Победа Элинор
Шрифт:
— Я очень страдаю, и очень несчастна, — говорила она, пока ее девушка поправляла подушки и приводила в порядок простыни, скомканные в кучу от движений больной, беспрестанно метавшейся по кровати.
— Я самое несчастное создание, когда-либо рождавшееся на свет, Джэн, мне хотелось бы умереть. Желать смерти очень дурно — я это знаю, а все-таки желаю умереть. Какой в том толк, что мистер Фетерстон выписывает для меня рецепты, когда я не хочу лечиться? Какая мне польза в этом прохладительном питье, когда я охотнее бы умерла? К чему все эти гадкие усыпительные лекарства, со вкусом выдохлого лондонского портера? — Микстуры не возвратят мне Ланц…
Она остановилась на полуслове от значительного взгляда Элинор.
— Вы не должны говорить с людьми о Ланцелоте Дэррелле, Лора, — сказала мистрис Монктон, когда горничная вышла из комнаты, —
— Узнают же они это, когда моя свадьба будет отложена.
— Ваш опекун все пояснит.
Мисс Мэсон после этого только стала еще более жаловаться на свою судьбу.

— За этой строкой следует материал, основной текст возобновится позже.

-- ==== Sys2Proof/Laws/FrameTileFront.lean ====
section
/-!
SUPPORT. Frames of the operations of Machine/TileFront.lean.
-/
namespace Sys2Proof.Machine

open Sys2Proof

set_option linter.all false
set_option Elab.async false

theorem failLineage_get {φ : Fld} (hφ : φ ∉ [.sen]) (site lineage : Nat) (s : State)  :
    φ.get (failLineage site lineage s) = φ.get s := by
  have h0 := @modSen_get φ (hφ)
  unfold failLineage
  with_reducible
    repeat' first
    | rfl | refine (h0 _ _ _).trans ?_ | refine get_ite_of (fun _ => ?_) (fun _ => ?_) | split | dsimp only

theorem sramReport_get {φ : Fld} (hφ : φ ∉ chargeF) (site : Nat) (corrected : Bool) (path address : Nat) (s : State)  :
    φ.get (sramReport site corrected path address s) = φ.get s := by
  have h0 := @charge_get φ (hφ)
  have h1 := @senEvent_get φ (Fld.mono hφ rfl)
  unfold sramReport
  with_reducible
    repeat' first
    | rfl | refine (h0 _ _ _ _ _).trans ?_ | refine (h1 _ _ _ _).trans ?_
    | refine get_ite_of (fun _ => ?_) (fun _ => ?_) | split | dsimp only

theorem drainItem_get {φ : Fld} (hφ : φ ∉ chargeF) (site : Nat) (e : FrontEntry) (s : State)  :
    φ.get (drainItem site e s) = φ.get s := by
  have h0 := @failLineage_get φ (Fld.mono hφ rfl)
  have h1 := @fireUnwritten_get φ (Fld.mono hφ rfl)
  have h2 := @senReport_get φ (Fld.mono hφ rfl)
  have h3 := @send_get φ (Fld.mono hφ rfl)
  have h4 := @setAlarm_get φ (Fld.mono hφ rfl)
  have h5 := @sramReport_get φ (hφ)
  unfold drainItem
  with_reducible
    repeat' first
    | rfl | refine (h0 _ _ _).trans ?_ | refine (h1 _ _ _).trans ?_ | refine (h2 _ _ _).trans ?_
    | refine (h3 _ _).trans ?_ | refine (h4 _ _ _ _ _).trans ?_ | refine (h5 _ _ _ _ _).trans ?_
    | refine (each_get _ _ (fun _ _ => ?_) _).trans ?_ | refine get_ite_of (fun _ => ?_) (fun _ => ?_) | split
    | dsimp only

theorem drainOne_get {φ : Fld} (hφ : φ ∉ chargeF) (site : Nat) (s : State)  :
    φ.get (drainOne site s) = φ.get s := by
  have h0 := @drainItem_get φ (hφ)
  have h1 := @modSen_get φ (Fld.mono hφ rfl)
  unfold drainOne
  with_reducible
    repeat' first
    | rfl | refine (h0 _ _ _).trans ?_ | refine (h1 _ _ _).trans ?_ | refine get_ite_of (fun _ => ?_) (fun _ => ?_)
    | split | dsimp only

/-- Fields that serveFront may change. -/
def serveFrontF : List Fld :=
  logF ++ ([.journalSeq, .journal, .health, .unflushed, .sparesLow, .sen, .hub, .part, .xlat0, .xlat1, .routes0,
    .routes1, .answers] : List Fld)

theorem serveFront_get {φ : Fld} (hφ : φ ∉ serveFrontF) (site : Nat) (s : State)  :
    φ.get (serveFront site s) = φ.get s := by
  have h0 := @drainOne_get φ (Fld.mono hφ rfl)
  have h1 := @modSen_get φ (Fld.mono hφ rfl)
  have h2 := @serveWake_get φ (Fld.mono hφ rfl)
  unfold serveFront
  with_reducible
    repeat' first
    | rfl | refine (h0 _ _).trans ?_ | refine (h1 _ _ _).trans ?_ | refine (h2 _ _).trans ?_
    | refine (each_get _ _ (fun _ _ => ?_) _).trans ?_ | refine get_ite_of (fun _ => ?_) (fun _ => ?_) | split
    | dsimp only

theorem execTcgWakeAckRise_kept {φ : Fld} (hφ : φ ∉ serveFrontF) (site : Nat) (s : State)  :
    Kept φ (execTcgWakeAckRise site s) s := by
  have h0 := @modSen_get φ (Fld.mono hφ rfl)
  have h1 := @serveFront_get φ (hφ)
  have h2 := @setAlarm_get φ (Fld.mono hφ rfl)
  unfold execTcgWakeAckRise
  with_reducible
    repeat' first
    | rfl | refine (h0 _ _ _).trans ?_ | refine (h1 _ _).trans ?_ | refine (h2 _ _ _ _ _).trans ?_
    | refine kept_next.2 ?_ | refine kept_ite (fun _ => ?_) (fun _ => ?_)
    | refine get_ite_of (fun _ => ?_) (fun _ => ?_) | split | dsimp only

theorem execTcgWakeAckFall_kept {φ : Fld} (hφ : φ ∉ [.sen]) (site : Nat) (s : State)  :
    Kept φ (execTcgWakeAckFall site s) s := by
  have h0 := @modSen_get φ (hφ)
  have h1 := @raiseWake_get φ (hφ)
  unfold execTcgWakeAckFall
  with_reducible
    repeat' first
    | rfl | refine (h0 _ _ _).trans ?_ | refine (h1 _ _).trans ?_ | refine kept_next.2 ?_
    | refine kept_ite (fun _ => ?_) (fun _ => ?_) | refine get_ite_of (fun _ => ?_) (fun _ => ?_) | split | dsimp only

theorem execWakeTimeout_kept {φ : Fld} (hφ : φ ∉ [.sent, .sen, .answers]) (site : Nat) (s : State)  :
    Kept φ (execWakeTimeout site s) s := by
  have h0 := @modSen_get φ (Fld.mono hφ rfl)
  have h1 := @setAlarm_get φ (Fld.mono hφ rfl)
  have h2 := @timeoutAccess_get φ (Fld.mono hφ rfl)
  unfold execWakeTimeout
  with_reducible
    repeat' first
    | rfl | refine (h0 _ _ _).trans ?_ | refine (h1 _ _ _ _ _).trans ?_ | refine (h2 _ _).trans ?_
    | refine (each_get _ _ (fun _ _ => ?_) _).trans ?_ | refine kept_next.2 ?_
    | refine kept_ite (fun _ => ?_) (fun _ => ?_) | refine get_ite_of (fun _ => ?_) (fun _ => ?_) | split | dsimp only

/-- Fields that execWrite may change. -/
def writeF : List Fld :=
  [.sent, .sen, .hub, .answers]

theorem execWrite_kept {φ : Fld} (hφ : φ ∉ writeF) (unit offset : Nat) (words : List Word) (tag : Nat) (s : State)  :
    Kept φ (execWrite unit offset words tag s) s := by
  have h0 := @hubWrite_get φ (Fld.mono hφ rfl)
  have h1 := @senWrite_get φ (Fld.mono hφ rfl)
  have h2 := @waitUnit_get φ (Fld.mono hφ rfl)
  unfold execWrite
  with_reducible
    repeat' first
    | rfl | refine (h0 _ _ _ _ _).trans ?_ | refine (h1 _ _ _ _ _).trans ?_ | refine (h2 _ _ _ _).trans ?_
    | refine arrive_kept (Fld.mono hφ rfl) _ _ _ (fun _ => ?_) | refine kept_next.2 ?_
    | refine kept_ite (fun _ => ?_) (fun _ => ?_) | refine get_ite_of (fun _ => ?_) (fun _ => ?_) | split | dsimp only

theorem execDropCountRead_kept {φ : Fld} (hφ : φ ∉ writeF) (site tag : Nat) (s : State)  :
    Kept φ (execDropCountRead site tag s) s := by
  have h0 := @senRead_get φ (Fld.mono hφ rfl)
  unfold execDropCountRead
  with_reducible
    repeat' first
    | rfl | refine (h0 _ _ _ _ _).trans ?_ | refine arrive_kept (Fld.mono hφ rfl) _ _ _ (fun _ => ?_)
    | refine kept_next.2 ?_ | refine kept_ite (fun _ => ?_) (fun _ => ?_)
    | refine get_ite_of (fun _ => ?_) (fun _ => ?_) | split | dsimp only

theorem execProgramWrite_kept {φ : Fld} (hφ : φ ∉ writeF) (site offset : Nat) (words : List Word) (tag : Nat) (s : State)  :
    Kept φ (execProgramWrite site offset words tag s) s := by
  have h0 := @programStore_get φ (Fld.mono hφ rfl)
  have h1 := @waitWake_get φ (Fld.mono hφ rfl)
  unfold execProgramWrite
  with_reducible
    repeat' first
    | rfl | refine (h0 _ _ _ _ _).trans ?_ | refine (h1 _ _ _).trans ?_
    | refine arrive_kept (Fld.mono hφ rfl) _ _ _ (fun _ => ?_) | refine kept_next.2 ?_
    | refine kept_ite (fun _ => ?_) (fun _ => ?_) | refine get_ite_of (fun _ => ?_) (fun _ => ?_) | split | dsimp only

theorem execProgramRead_kept {φ : Fld} (hφ : φ ∉ writeF) (site offset count tag : Nat) (s : State)  :
    Kept φ (execProgramRead site offset count tag s) s := by
  have h0 := @programLoad_get φ (Fld.mono hφ rfl)
  have h1 := @waitWake_get φ (Fld.mono hφ rfl)
  unfold execProgramRead
  with_reducible
    repeat' first
    | rfl | refine (h0 _ _ _ _ _).trans ?_ | refine (h1 _ _ _).trans ?_
    | refine arrive_kept (Fld.mono hφ rfl) _ _ _ (fun _ => ?_) | refine kept_next.2 ?_
    | refine kept_ite (fun _ => ?_) (fun _ => ?_) | refine get_ite_of (fun _ => ?_) (fun _ => ?_) | split | dsimp only

theorem execSeedLoad_kept {φ : Fld} (hφ : φ ∉ [.hub]) (hub : Nat) (sampling : Bool) (value : Word) (s : State)  :
    Kept φ (execSeedLoad hub sampling value s) s := by
  have h0 := @modHub_get φ (hφ)
  unfold execSeedLoad
  with_reducible
    repeat' first
    | rfl | refine (h0 _ _ _).trans ?_ | refine kept_next.2 ?_ | refine kept_ite (fun _ => ?_) (fun _ => ?_)
    | refine get_ite_of (fun _ => ?_) (fun _ => ?_) | split | dsimp only

theorem sampleEv_get {φ : Fld} (hφ : φ ∉ [.sent, .sen]) (site code : Nat) (s : State)  :
    φ.get (sampleEv site code s) = φ.get s := by
  have h0 := @takeEv_get φ (hφ)
  have h1 := @waitWake_get φ (Fld.mono hφ rfl)
  unfold sampleEv
  with_reducible
    repeat' first
    | rfl | refine (h0 _ _ _).trans ?_ | refine (h1 _ _ _).trans ?_ | refine get_ite_of (fun _ => ?_) (fun _ => ?_)
    | split | dsimp only

theorem execEventLevelRise_kept {φ : Fld} (hφ : φ ∉ [.sent, .sen]) (site code : Nat) (s : State)  :
    Kept φ (execEventLevelRise site code s) s := by
  have h0 := @sampleEv_get φ (hφ)
  unfold execEventLevelRise
  with_reducible
    repeat' first
    | rfl | refine (h0 _ _ _).trans ?_ | refine kept_next.2 ?_ | refine kept_ite (fun _ => ?_) (fun _ => ?_)
    | refine get_ite_of (fun _ => ?_) (fun _ => ?_) | split | dsimp only

theorem execEventCounterSampleTimer_kept {φ : Fld} (hφ : φ ∉ [.sent, .sen]) (site : Nat) (s : State)  :
    Kept φ (execEventCounterSampleTimer site s) s := by
  have h0 := @sampleEv_get φ (hφ)
  unfold execEventCounterSampleTimer
  with_reducible
    repeat' first
    | rfl | refine (h0 _ _ _).trans ?_ | refine (each_get _ _ (fun _ _ => ?_) _).trans ?_ | refine kept_next.2 ?_
    | refine kept_ite (fun _ => ?_) (fun _ => ?_) | refine get_ite_of (fun _ => ?_) (fun _ => ?_) | split | dsimp only

theorem execFrontQueueEntry_kept {φ : Fld} (hφ : φ ∉ chargeF) (site : Nat) (s : State)  :
    Kept φ (execFrontQueueEntry site s) s := by
  have h0 := @drainOne_get φ (hφ)
  have h1 := @waitFront_get φ (Fld.mono hφ rfl)
  unfold execFrontQueueEntry
  with_reducible
    repeat' first
    | rfl | refine (h0 _ _).trans ?_ | refine (h1 _ _ _).trans ?_ | refine kept_next.2 ?_
    | refine kept_ite (fun _ => ?_) (fun _ => ?_) | refine get_ite_of (fun _ => ?_) (fun _ => ?_) | split | dsimp only

theorem execDropCount_kept {φ : Fld} (hφ : φ ∉ [.sent, .hub, .recorder]) (site count : Nat) (s : State)  :
    Kept φ (execDropCount site count s) s := by
  have h0 := @modRec_get φ (Fld.mono hφ rfl)
  unfold execDropCount
  with_reducible
    repeat' first
    | rfl | refine (h0 _ _).trans ?_ | refine arrive_kept (Fld.mono hφ rfl) _ _ _ (fun _ => ?_)
    | refine kept_next.2 ?_ | refine kept_ite (fun _ => ?_) (fun _ => ?_)
    | refine get_ite_of (fun _ => ?_) (fun _ => ?_) | split | dsimp only

theorem windowBreach_get {φ : Fld} (hφ : φ ∉ discardRunF) (site handle : Nat) (s : State)  :
    φ.get (windowBreach site handle s) = φ.get s := by
  have h0 := @endPasses_get φ (hφ)
  have h1 := @hubEvent_get φ (Fld.mono hφ rfl)
  have h2 := @modPart_get φ (Fld.mono hφ rfl)
  unfold windowBreach
  with_reducible
    repeat' first
    | rfl | refine (h0 _ _ _).trans ?_ | refine (h1 _ _ _ _).trans ?_ | refine (h2 _ _ _).trans ?_
    | refine get_ite_of (fun _ => ?_) (fun _ => ?_) | split | dsimp only

theorem issueCommand_get {φ : Fld} (hφ : φ ∉ discardRunF) (site : Nat) (op : QueueOp) (s : State)  :
    φ.get (issueCommand site op s) = φ.get s := by
  have h0 := @modSen_get φ (Fld.mono hφ rfl)
  have h1 := @pushAlarm_get φ (Fld.mono hφ rfl)
  have h2 := @traceRecord_get φ (Fld.mono hφ rfl)
  have h3 := @windowBreach_get φ (hφ)
  unfold issueCommand
  with_reducible
    repeat' first
    | rfl | refine (h0 _ _ _).trans ?_ | refine (h1 _ _ _).trans ?_ | refine (h2 _ _ _ _ _).trans ?_
    | refine (h3 _ _ _).trans ?_ | refine get_ite_of (fun _ => ?_) (fun _ => ?_) | split | dsimp only

theorem execQueueCommandIssue_kept {φ : Fld} (hφ : φ ∉ discardRunF) (site : Nat) (op : QueueOp) (s : State)  :
    Kept φ (execQueueCommandIssue site op s) s := by
  have h0 := @issueCommand_get φ (hφ)
  unfold execQueueCommandIssue
  with_reducible
    repeat' first
    | rfl | refine (h0 _ _ _).trans ?_ | refine kept_next.2 ?_ | refine kept_ite (fun _ => ?_) (fun _ => ?_)
    | refine get_ite_of (fun _ => ?_) (fun _ => ?_) | split | dsimp only

theorem execQueueCommandComplete_kept {φ : Fld} (hφ : φ ∉ [.sent, .sen]) (site : Nat) (op : QueueOp) (discarded : Bool) (s : State)  :
    Kept φ (execQueueCommandComplete site op discarded s) s := by
  have h0 := @fenceIdle_get φ (Fld.mono hφ rfl)
  have h1 := @modSen_get φ (Fld.mono hφ rfl)
  have h2 := @pushAlarm_get φ (Fld.mono hφ rfl)
  have h3 := @traceRecord_get φ (hφ)
  unfold execQueueCommandComplete
  with_reducible
    repeat' first
    | rfl | refine (h0 _ _).trans ?_ | refine (h1 _ _ _).trans ?_ | refine (h2 _ _ _).trans ?_
    | refine (h3 _ _ _ _ _).trans ?_ | refine kept_next.2 ?_ | refine kept_ite (fun _ => ?_) (fun _ => ?_)
    | refine get_ite_of (fun _ => ?_) (fun _ => ?_) | split | dsimp only

theorem execTraceTrigger_kept {φ : Fld} (hφ : φ ∉ writeF) (site firing : Nat) (slot : Dword) (s : State)  :
    Kept φ (execTraceTrigger site firing slot s) s := by
  have h0 := @modSen_get φ (Fld.mono hφ rfl)
  have h1 := @respond_get φ (Fld.mono hφ rfl)
  unfold execTraceTrigger
  with_reducible
    repeat' first
    | rfl | refine (h0 _ _ _).trans ?_ | refine (h1 _ _ _ _ _).trans ?_
    | refine arrive_kept (Fld.mono hφ rfl) _ _ _ (fun _ => ?_) | refine kept_next.2 ?_
    | refine kept_ite (fun _ => ?_) (fun _ => ?_) | refine get_ite_of (fun _ => ?_) (fun _ => ?_) | split | dsimp only

theorem execWatchDumpComplete_kept {φ : Fld} (hφ : φ ∉ [.sen, .dram]) (site slot : Nat) (s : State)  :
    Kept φ (execWatchDumpComplete site slot s) s := by
  have h0 := @modSen_get φ (Fld.mono hφ rfl)
  have h1 := @setDram_get φ (Fld.mono hφ rfl)
  unfold execWatchDumpComplete
  with_reducible
    repeat' first
    | rfl | refine (h0 _ _ _).trans ?_ | refine (h1 _ _).trans ?_ | refine kept_next.2 ?_
    | refine kept_ite (fun _ => ?_) (fun _ => ?_) | refine get_ite_of (fun _ => ?_) (fun _ => ?_) | split | dsimp only

theorem execSramErrorReport_kept {φ : Fld} (hφ : φ ∉ [.sen]) (site : Nat) (corrected : Bool) (path address : Nat) (desc : Desc) (s : State)  :
    Kept φ (execSramErrorReport site corrected path address desc s) s := by
  have h0 := @modSen_get φ (hφ)
  have h1 := @pushReport_get φ (hφ)
  have h2 := @raiseEv_get φ (hφ)
  unfold execSramErrorReport
  with_reducible
    repeat' first
    | rfl | refine (h0 _ _ _).trans ?_ | refine (h1 _ _ _).trans ?_ | refine (h2 _ _ _ _).trans ?_
    | refine kept_next.2 ?_ | refine kept_ite (fun _ => ?_) (fun _ => ?_)
    | refine get_ite_of (fun _ => ?_) (fun _ => ?_) | split | dsimp only

end Sys2Proof.Machine
end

— Довольно того, что страдаешь, — говорила она, — надо еще к тому молчать о своем несчастье и не сметь его высказывать!
— Многие должны также переносить тяжкое горе, не имея возможности говорить о нем, — возразила Элинор тихо. — Я также переносила свое горе о смерти отца в молчании.
Во время нескольких дней болезни Лоры, мистрис Монктон мало видела своего мужа, только тогда, когда он приходил к дверям осведомляться о состоянии своей питомицы, но даже в тех немногих словах, которыми они обменивались, она могла заметить в нем перемену к себе: он был холоден и удалялся от нее почти во все время ее замужества, теперь же обращение его приняло оттенок ледяной сдержанности человека, убежденного в том, что против него виноваты. Элинор поняла это и была очень огорчена, но ею овладело тяжелое, безнадежное чувство совершенного бессилия с ее стороны изменить положение дела. Она не достигла главной цели своей жизни и начинала думать, что ей назначены в удел одни обманутые надежды. Это чувство совершенно удалило ее от мужа. В полном неведении тех подозрений, которые его терзали, она, конечно, не могла сделать никакой попытки, чтобы вывести его из заблуждения. Невинность женщины и гордость мужчины составляли бездну, через которую никакая сила любви не могла заставить их перешагнуть. Если бы Эли-пор Монктон имела малейшее понятие о причине холодности мужа, лед его сердца растаял бы от нескольких ее слов, но она вовсе не подозревала тайного источника тех горьких потоков, которые унесли все наружные изъявления любви ее мужа, и слова эти оставались невысказанными. Джильберт Монктон, со своей стороны, считал жену если не вероломной, то по крайней мере равнодушной к нему и преклонил голову перед мрачной картиной своей судьбы.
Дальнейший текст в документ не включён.